%%

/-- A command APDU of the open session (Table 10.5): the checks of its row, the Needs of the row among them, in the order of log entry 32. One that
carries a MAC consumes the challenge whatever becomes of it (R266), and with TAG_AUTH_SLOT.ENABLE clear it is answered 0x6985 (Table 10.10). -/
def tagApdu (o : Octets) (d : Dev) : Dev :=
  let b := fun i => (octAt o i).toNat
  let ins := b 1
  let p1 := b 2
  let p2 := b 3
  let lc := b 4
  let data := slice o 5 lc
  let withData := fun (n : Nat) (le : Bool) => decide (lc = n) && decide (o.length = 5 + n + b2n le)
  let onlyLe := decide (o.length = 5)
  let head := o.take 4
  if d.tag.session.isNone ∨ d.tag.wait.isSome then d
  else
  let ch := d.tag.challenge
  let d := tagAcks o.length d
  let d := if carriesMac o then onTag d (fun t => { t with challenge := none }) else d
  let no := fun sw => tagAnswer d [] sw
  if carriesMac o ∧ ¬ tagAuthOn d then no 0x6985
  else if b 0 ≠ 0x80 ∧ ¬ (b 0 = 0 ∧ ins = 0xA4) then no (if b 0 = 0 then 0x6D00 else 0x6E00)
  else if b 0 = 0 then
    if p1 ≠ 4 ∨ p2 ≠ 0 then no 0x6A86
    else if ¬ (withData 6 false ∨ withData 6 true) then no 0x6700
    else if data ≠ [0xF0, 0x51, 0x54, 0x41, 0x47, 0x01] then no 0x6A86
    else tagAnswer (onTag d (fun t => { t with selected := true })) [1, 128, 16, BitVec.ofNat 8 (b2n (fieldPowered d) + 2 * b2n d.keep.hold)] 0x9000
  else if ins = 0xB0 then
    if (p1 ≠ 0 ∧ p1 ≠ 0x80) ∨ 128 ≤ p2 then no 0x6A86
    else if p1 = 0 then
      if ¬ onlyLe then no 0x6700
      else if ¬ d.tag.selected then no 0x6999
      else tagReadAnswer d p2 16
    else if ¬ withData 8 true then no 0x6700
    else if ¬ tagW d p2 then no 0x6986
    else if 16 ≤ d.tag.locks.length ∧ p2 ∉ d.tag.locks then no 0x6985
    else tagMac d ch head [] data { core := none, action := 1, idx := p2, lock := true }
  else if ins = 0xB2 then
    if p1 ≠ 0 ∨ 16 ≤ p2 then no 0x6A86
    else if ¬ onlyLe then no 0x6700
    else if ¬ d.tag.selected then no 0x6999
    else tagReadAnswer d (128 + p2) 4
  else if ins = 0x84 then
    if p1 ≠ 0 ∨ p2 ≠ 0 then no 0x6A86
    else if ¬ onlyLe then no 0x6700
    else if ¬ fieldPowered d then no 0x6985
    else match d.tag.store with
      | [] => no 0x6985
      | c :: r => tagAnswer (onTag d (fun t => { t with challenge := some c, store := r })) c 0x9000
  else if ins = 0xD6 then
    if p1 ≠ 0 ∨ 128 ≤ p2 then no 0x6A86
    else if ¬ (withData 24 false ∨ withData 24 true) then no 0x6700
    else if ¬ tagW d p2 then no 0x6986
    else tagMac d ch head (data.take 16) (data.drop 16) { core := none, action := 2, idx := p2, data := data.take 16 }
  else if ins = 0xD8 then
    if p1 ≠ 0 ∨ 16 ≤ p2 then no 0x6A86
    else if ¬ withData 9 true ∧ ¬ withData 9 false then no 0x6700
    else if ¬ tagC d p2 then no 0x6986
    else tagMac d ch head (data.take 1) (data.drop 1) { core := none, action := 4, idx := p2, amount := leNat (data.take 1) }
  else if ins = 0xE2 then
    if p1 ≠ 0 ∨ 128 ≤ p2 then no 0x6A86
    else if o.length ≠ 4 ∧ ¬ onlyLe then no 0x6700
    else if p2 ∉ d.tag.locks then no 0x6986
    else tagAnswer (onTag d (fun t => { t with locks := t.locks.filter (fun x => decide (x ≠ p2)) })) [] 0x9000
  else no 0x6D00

%%
%%

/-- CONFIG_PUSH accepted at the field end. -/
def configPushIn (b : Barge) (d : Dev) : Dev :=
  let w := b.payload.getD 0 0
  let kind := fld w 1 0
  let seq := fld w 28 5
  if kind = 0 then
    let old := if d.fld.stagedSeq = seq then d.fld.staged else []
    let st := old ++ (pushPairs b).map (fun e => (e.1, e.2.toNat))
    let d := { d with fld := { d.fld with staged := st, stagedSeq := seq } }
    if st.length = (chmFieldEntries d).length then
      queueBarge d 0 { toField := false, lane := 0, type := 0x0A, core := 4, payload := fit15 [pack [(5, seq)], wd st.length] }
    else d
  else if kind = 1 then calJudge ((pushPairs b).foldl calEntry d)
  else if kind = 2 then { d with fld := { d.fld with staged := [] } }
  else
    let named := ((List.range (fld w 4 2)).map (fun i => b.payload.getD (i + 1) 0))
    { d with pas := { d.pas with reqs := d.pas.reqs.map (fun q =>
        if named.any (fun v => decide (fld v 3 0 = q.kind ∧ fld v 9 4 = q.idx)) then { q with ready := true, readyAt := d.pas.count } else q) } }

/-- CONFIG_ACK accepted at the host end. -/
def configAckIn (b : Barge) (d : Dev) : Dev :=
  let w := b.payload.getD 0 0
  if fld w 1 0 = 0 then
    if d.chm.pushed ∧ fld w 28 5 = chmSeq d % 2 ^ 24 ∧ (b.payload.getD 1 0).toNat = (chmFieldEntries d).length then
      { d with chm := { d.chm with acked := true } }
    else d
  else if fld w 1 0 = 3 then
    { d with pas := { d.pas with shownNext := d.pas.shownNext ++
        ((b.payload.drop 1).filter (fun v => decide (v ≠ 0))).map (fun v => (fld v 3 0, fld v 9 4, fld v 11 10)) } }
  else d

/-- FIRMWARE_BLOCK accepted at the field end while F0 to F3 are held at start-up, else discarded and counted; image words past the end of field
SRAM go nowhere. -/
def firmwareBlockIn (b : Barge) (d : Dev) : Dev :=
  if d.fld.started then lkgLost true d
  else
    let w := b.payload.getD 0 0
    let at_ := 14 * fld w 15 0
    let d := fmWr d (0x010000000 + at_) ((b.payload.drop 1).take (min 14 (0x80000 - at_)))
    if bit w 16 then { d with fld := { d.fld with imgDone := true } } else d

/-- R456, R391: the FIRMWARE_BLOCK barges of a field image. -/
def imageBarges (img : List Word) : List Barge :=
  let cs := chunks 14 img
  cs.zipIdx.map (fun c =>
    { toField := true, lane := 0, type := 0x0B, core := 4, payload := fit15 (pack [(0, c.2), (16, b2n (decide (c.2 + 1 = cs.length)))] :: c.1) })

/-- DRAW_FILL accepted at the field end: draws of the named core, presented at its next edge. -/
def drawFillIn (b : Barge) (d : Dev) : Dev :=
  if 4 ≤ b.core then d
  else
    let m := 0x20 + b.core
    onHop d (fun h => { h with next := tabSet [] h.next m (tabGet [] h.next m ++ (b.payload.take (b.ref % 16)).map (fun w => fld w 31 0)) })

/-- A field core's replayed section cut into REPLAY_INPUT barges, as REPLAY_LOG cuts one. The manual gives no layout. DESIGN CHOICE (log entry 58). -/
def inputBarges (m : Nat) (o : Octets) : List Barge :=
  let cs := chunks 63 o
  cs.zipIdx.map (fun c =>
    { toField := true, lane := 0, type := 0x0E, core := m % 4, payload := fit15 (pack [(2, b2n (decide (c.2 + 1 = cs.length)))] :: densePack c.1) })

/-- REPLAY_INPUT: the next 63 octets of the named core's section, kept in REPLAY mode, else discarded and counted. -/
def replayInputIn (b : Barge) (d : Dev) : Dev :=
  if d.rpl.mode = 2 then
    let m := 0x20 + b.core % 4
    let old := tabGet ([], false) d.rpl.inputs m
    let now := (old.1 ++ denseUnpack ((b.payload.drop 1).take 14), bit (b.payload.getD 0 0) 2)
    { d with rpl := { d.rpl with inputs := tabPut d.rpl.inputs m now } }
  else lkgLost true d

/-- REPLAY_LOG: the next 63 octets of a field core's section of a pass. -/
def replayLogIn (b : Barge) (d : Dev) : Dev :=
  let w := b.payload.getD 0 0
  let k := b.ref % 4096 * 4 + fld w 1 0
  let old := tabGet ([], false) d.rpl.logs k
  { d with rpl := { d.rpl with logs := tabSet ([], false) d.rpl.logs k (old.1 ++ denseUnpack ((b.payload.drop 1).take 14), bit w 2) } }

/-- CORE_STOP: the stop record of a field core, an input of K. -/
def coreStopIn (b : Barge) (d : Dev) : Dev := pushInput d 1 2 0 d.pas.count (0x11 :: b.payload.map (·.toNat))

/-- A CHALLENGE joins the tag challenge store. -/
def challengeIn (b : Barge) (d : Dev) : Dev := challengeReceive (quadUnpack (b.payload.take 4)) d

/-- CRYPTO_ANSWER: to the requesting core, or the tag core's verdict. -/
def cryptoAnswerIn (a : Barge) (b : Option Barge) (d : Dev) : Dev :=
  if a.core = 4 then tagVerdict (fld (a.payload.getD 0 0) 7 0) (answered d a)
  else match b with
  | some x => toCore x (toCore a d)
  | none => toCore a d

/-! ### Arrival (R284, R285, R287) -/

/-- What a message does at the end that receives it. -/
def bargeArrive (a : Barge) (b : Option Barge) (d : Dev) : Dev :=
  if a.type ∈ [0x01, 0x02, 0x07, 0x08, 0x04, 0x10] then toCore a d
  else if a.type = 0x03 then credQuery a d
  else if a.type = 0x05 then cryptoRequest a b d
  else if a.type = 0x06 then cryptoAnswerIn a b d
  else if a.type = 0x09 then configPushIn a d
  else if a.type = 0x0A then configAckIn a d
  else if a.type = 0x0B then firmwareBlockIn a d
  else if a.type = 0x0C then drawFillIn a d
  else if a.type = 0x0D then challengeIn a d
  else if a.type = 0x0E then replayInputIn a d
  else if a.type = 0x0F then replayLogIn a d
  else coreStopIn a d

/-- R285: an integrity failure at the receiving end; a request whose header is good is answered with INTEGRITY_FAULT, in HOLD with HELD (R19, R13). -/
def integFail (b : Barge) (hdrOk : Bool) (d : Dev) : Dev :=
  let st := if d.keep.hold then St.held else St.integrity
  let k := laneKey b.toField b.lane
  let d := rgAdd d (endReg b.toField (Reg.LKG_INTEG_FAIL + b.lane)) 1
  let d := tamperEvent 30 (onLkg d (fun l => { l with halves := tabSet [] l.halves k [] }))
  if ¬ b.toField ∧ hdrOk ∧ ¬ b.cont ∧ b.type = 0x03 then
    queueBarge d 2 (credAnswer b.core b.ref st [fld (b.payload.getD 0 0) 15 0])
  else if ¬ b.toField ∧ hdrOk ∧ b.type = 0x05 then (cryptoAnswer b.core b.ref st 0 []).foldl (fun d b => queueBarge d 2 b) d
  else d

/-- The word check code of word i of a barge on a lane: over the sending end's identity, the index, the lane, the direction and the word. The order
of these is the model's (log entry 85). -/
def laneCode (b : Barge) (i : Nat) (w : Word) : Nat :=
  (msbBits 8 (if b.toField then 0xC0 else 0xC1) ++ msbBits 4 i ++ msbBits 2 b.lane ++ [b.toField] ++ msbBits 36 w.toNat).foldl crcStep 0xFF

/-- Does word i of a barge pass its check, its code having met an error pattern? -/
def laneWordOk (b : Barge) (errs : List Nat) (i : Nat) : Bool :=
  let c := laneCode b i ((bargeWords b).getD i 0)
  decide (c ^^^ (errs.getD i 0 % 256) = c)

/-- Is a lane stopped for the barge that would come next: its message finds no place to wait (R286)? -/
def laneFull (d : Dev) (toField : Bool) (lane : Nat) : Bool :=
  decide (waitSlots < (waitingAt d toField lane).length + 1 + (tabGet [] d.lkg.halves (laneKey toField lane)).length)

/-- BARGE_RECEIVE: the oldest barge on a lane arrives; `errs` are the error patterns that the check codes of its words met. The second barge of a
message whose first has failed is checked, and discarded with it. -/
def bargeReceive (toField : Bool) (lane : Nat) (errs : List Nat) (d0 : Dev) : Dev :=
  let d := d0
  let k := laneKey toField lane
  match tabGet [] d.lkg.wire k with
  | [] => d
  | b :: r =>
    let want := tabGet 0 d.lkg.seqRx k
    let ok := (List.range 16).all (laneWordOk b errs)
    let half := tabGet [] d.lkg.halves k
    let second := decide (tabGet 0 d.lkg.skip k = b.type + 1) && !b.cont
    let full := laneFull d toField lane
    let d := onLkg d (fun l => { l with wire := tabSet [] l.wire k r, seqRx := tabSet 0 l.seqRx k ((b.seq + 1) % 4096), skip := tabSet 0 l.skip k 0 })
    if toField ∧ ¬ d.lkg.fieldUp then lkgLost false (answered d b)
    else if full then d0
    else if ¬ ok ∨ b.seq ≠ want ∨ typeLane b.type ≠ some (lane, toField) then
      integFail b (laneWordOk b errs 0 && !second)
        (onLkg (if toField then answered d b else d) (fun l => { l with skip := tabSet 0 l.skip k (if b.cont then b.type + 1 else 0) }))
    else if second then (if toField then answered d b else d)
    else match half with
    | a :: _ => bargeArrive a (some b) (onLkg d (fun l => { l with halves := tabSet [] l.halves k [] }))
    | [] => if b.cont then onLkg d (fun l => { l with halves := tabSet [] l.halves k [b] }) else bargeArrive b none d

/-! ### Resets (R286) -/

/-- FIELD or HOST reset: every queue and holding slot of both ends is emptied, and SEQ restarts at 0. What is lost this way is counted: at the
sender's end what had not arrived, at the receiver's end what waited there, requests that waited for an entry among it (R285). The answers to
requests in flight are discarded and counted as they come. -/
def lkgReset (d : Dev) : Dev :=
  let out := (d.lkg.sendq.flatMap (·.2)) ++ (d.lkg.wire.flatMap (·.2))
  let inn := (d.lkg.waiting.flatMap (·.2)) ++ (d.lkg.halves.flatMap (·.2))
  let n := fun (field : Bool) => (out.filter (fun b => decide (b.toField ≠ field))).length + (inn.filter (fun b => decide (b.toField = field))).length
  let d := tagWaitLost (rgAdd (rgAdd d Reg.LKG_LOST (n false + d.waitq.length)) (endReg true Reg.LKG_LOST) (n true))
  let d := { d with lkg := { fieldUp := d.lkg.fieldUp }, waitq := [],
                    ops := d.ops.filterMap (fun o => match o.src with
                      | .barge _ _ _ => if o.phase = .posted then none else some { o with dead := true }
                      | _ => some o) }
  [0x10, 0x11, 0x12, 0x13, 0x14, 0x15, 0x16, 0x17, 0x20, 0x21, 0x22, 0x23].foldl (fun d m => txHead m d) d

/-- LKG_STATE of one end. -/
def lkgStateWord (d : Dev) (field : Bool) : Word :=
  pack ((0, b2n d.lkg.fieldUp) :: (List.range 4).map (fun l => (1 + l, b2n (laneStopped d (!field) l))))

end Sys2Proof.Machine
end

%%

--- What is needed ---
Please copy the lines in the records above between the one holding "R285, R287) -/" and the one holding "queueBarge d 2 (credAnswer", inclusive, exactly and with no other line.

--- Answer box ---
/-! ### Arrival (R284, R285, R287) -/

/-- What a message does at the end that receives it. -/
def bargeArrive (a : Barge) (b : Option Barge) (d : Dev) : Dev :=
  if a.type ∈ [0x01, 0x02, 0x07, 0x08, 0x04, 0x10] then toCore a d
  else if a.type = 0x03 then credQuery a d
  else if a.type = 0x05 then cryptoRequest a b d
  else if a.type = 0x06 then cryptoAnswerIn a b d
  else if a.type = 0x09 then configPushIn a d
  else if a.type = 0x0A then configAckIn a d
  else if a.type = 0x0B then firmwareBlockIn a d
  else if a.type = 0x0C then drawFillIn a d
  else if a.type = 0x0D then challengeIn a d
  else if a.type = 0x0E then replayInputIn a d
  else if a.type = 0x0F then replayLogIn a d
  else coreStopIn a d

/-- R285: an integrity failure at the receiving end; a request whose header is good is answered with INTEGRITY_FAULT, in HOLD with HELD (R19, R13). -/
def integFail (b : Barge) (hdrOk : Bool) (d : Dev) : Dev :=
  let st := if d.keep.hold then St.held else St.integrity
  let k := laneKey b.toField b.lane
  let d := rgAdd d (endReg b.toField (Reg.LKG_INTEG_FAIL + b.lane)) 1
  let d := tamperEvent 30 (onLkg d (fun l => { l with halves := tabSet [] l.halves k [] }))
  if ¬ b.toField ∧ hdrOk ∧ ¬ b.cont ∧ b.type = 0x03 then
    queueBarge d 2 (credAnswer b.core b.ref st [fld (b.payload.getD 0 0) 15 0])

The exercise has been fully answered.